**What is required**
Copy out each line in the material below that has the word "changes".

• • • • • • •

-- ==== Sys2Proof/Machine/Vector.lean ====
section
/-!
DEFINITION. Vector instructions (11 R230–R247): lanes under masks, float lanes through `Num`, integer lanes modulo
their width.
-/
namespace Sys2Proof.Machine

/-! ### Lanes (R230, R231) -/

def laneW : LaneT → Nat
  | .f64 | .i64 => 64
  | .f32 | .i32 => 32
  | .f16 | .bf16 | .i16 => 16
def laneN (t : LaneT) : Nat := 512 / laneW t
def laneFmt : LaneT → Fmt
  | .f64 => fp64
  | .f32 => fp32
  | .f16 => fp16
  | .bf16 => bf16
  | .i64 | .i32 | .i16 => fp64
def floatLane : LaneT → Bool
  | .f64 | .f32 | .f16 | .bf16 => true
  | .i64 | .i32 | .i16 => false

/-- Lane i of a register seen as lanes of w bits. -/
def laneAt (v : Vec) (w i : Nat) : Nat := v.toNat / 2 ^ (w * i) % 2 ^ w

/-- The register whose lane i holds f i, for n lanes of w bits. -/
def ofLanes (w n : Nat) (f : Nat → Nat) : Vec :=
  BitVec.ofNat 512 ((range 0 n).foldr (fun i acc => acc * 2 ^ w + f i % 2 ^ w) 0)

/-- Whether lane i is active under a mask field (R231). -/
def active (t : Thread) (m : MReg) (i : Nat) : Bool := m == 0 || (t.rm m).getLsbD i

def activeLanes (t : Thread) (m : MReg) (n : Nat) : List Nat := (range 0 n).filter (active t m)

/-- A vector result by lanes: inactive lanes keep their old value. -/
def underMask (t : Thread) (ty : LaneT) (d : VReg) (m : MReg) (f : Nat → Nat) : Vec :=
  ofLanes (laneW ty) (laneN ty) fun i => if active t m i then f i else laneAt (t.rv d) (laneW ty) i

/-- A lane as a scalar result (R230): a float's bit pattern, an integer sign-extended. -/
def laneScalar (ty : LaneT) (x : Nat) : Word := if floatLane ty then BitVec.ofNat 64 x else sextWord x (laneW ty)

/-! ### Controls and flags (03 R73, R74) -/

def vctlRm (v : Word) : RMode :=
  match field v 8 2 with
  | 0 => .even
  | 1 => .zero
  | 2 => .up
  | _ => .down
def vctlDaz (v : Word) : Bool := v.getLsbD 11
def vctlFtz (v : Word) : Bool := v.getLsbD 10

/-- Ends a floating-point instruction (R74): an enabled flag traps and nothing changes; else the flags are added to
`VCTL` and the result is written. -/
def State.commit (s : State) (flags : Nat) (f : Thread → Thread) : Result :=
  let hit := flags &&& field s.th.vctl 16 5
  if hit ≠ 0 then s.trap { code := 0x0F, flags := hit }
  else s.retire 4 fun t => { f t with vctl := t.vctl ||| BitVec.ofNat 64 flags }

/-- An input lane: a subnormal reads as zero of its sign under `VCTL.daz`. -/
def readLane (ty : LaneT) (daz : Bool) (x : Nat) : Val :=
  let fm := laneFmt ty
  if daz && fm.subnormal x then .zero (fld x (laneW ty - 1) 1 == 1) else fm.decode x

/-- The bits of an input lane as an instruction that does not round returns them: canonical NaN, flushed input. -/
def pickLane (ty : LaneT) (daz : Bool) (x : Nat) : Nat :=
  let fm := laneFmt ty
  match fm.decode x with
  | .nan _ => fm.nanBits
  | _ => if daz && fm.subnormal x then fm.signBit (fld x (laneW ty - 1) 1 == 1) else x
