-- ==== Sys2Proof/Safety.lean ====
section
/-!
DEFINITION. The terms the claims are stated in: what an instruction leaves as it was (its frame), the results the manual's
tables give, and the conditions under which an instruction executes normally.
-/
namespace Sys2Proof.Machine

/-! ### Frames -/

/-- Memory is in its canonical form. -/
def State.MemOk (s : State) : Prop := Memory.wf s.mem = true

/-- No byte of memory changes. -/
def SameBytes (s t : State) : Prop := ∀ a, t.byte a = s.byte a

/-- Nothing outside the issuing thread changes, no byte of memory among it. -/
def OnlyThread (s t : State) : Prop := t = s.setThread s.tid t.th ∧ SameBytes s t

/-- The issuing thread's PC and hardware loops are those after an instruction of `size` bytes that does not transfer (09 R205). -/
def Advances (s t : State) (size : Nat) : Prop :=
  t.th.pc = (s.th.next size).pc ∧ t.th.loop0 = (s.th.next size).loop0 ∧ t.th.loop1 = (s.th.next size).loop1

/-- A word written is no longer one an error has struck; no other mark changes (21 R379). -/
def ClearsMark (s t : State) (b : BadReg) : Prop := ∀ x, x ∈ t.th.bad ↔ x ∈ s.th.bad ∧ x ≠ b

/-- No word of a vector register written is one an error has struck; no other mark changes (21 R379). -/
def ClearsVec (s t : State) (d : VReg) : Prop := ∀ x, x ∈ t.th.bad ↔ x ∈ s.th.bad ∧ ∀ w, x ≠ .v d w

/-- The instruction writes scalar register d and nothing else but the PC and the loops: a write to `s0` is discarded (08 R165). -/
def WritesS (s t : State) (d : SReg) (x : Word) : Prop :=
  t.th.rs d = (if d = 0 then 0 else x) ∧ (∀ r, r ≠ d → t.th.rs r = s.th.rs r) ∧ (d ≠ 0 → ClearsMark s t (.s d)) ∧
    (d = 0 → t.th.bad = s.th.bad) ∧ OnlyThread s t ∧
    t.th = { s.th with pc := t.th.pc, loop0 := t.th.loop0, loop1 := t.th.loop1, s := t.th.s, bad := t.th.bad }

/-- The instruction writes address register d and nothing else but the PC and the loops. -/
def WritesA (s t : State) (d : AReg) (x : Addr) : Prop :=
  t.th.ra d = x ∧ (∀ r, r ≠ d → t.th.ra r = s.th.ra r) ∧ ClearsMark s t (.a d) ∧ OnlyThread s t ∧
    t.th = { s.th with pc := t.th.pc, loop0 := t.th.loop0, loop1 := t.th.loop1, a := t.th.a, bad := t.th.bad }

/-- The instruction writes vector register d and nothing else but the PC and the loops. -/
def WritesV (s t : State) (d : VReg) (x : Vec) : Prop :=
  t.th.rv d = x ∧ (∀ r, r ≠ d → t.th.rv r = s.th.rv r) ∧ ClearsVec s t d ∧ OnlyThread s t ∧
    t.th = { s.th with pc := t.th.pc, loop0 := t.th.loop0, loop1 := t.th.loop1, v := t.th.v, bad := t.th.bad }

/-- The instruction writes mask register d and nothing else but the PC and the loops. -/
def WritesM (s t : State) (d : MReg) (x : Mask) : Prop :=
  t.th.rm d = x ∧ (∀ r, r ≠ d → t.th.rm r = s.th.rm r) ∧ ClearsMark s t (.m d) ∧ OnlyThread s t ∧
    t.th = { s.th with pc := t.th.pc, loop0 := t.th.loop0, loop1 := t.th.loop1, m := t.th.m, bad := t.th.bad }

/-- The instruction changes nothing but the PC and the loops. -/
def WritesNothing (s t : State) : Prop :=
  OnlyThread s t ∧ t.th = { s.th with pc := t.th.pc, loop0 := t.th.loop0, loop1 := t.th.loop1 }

• • • • • • •

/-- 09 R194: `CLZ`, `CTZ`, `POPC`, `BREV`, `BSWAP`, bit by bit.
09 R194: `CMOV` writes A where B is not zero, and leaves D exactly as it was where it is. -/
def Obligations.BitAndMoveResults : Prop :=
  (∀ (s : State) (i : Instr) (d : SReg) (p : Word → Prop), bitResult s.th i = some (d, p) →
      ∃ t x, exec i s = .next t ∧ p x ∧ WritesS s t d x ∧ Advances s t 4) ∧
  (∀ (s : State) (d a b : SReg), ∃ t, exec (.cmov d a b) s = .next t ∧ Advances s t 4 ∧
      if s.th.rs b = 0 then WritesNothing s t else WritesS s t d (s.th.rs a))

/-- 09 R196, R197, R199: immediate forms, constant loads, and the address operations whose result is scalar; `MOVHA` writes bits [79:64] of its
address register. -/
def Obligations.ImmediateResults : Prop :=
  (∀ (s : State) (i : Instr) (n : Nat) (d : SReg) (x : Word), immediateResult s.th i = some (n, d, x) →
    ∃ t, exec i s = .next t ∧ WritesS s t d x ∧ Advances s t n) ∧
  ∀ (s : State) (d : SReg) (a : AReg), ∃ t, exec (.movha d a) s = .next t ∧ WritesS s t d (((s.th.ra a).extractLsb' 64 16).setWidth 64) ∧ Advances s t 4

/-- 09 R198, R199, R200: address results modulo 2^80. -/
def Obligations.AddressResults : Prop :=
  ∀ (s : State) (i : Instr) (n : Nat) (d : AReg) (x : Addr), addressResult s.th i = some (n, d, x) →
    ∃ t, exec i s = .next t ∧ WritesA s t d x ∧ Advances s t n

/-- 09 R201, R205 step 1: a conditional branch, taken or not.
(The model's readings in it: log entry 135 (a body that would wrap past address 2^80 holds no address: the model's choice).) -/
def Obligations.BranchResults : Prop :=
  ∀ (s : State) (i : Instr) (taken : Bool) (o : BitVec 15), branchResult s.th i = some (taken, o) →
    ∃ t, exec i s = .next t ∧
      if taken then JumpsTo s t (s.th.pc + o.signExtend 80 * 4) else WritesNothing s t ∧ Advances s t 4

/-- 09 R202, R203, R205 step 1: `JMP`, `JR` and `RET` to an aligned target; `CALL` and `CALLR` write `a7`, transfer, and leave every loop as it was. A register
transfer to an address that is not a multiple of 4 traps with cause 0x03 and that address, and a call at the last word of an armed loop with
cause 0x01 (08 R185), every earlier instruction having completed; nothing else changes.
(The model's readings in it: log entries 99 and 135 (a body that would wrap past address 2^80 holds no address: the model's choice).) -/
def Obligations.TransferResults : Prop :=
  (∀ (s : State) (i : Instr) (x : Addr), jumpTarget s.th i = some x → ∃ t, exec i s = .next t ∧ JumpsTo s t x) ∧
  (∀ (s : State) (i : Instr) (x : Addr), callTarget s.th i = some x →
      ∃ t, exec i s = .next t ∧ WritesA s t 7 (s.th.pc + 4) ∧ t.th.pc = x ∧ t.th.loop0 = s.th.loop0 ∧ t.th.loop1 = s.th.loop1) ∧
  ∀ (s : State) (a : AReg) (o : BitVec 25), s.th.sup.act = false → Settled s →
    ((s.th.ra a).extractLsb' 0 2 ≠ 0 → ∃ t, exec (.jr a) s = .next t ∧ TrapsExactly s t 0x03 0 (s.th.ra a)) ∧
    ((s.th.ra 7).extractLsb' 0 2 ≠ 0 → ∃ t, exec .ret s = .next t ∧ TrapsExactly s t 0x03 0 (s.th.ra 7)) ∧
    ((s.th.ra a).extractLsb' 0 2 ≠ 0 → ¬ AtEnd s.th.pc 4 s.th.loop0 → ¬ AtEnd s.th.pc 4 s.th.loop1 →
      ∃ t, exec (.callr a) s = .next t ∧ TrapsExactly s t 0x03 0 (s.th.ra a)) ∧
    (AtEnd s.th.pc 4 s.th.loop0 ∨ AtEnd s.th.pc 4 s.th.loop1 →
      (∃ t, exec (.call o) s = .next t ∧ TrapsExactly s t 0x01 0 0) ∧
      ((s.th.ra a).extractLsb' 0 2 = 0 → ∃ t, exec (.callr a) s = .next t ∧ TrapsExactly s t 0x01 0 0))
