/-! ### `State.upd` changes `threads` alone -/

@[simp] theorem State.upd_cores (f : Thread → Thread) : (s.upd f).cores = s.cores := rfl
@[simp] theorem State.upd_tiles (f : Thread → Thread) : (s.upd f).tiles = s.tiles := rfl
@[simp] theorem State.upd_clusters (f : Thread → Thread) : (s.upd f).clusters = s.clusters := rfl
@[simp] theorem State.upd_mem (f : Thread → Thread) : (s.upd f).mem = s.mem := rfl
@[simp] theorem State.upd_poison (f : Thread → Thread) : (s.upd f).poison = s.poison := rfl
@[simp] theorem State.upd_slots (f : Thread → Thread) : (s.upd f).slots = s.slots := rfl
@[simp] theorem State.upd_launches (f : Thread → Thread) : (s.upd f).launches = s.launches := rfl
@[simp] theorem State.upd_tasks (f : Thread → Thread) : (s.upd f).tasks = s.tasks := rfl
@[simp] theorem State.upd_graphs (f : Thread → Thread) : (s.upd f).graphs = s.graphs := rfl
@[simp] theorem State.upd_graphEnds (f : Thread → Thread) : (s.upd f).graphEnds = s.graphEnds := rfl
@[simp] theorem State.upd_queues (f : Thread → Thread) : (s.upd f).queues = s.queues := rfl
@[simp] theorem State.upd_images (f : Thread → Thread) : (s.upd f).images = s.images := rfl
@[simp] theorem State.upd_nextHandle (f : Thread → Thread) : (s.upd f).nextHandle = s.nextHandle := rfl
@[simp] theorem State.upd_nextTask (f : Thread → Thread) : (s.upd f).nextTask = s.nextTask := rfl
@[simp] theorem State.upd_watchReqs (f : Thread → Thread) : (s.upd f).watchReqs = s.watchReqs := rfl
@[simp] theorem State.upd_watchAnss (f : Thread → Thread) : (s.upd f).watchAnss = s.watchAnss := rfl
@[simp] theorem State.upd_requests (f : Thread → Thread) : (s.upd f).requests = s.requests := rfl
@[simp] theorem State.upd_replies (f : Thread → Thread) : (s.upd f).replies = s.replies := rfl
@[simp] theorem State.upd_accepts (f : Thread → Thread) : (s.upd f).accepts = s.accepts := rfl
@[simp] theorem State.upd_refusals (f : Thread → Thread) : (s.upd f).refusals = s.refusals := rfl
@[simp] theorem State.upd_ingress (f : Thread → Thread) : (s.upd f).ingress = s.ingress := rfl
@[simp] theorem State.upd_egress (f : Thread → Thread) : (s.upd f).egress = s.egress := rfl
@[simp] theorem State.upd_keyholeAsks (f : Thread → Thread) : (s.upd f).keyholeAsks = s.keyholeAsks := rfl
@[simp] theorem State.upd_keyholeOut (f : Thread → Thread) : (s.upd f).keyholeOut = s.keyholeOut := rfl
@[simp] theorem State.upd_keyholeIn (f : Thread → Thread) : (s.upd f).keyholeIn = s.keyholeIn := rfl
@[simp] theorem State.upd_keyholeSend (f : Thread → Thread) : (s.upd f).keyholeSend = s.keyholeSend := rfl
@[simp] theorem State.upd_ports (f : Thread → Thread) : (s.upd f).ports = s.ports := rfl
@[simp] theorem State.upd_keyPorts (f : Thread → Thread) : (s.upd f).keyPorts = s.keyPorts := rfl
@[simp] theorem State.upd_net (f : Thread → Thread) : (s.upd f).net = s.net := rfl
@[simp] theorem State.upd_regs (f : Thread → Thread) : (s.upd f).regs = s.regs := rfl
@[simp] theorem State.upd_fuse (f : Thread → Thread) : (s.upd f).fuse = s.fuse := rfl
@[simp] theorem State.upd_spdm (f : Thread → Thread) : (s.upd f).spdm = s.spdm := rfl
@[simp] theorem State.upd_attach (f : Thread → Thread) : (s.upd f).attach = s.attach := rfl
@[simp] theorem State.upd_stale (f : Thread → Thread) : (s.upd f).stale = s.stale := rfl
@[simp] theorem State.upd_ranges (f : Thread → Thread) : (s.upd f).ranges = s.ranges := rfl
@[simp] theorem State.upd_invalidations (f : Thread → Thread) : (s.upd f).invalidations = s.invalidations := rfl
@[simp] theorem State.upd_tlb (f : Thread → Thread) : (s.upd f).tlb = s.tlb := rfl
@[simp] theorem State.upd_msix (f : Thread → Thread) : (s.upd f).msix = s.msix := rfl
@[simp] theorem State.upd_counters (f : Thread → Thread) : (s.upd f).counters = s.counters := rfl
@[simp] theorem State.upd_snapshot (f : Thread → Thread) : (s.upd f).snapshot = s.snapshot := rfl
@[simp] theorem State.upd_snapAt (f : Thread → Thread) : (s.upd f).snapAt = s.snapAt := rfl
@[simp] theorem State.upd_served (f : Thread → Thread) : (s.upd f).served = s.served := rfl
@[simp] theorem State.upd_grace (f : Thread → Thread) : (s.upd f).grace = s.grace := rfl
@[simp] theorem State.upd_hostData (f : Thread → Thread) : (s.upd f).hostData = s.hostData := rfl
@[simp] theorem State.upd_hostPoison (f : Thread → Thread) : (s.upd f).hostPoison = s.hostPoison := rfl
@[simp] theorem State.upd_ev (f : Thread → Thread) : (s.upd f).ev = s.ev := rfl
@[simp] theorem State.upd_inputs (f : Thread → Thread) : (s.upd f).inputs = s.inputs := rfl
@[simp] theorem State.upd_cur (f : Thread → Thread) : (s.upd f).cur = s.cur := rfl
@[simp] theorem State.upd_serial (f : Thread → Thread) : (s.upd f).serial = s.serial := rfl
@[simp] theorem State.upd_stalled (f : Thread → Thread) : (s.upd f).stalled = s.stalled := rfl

• • • • • • •

**Response to the exercise**
/-- Ends a floating-point instruction (R74): an enabled flag traps and nothing changes; else the flags are added to
/-- No byte of memory changes. -/
/-- Nothing outside the issuing thread changes, no byte of memory among it. -/
/-- A word written is no longer one an error has struck; no other mark changes (21 R379). -/
/-- No word of a vector register written is one an error has struck; no other mark changes (21 R379). -/
/-- The instruction changes nothing but the PC and the loops. -/
cause 0x01 (08 R185), every earlier instruction having completed; nothing else changes.
/-! ### `State.upd` changes `threads` alone -/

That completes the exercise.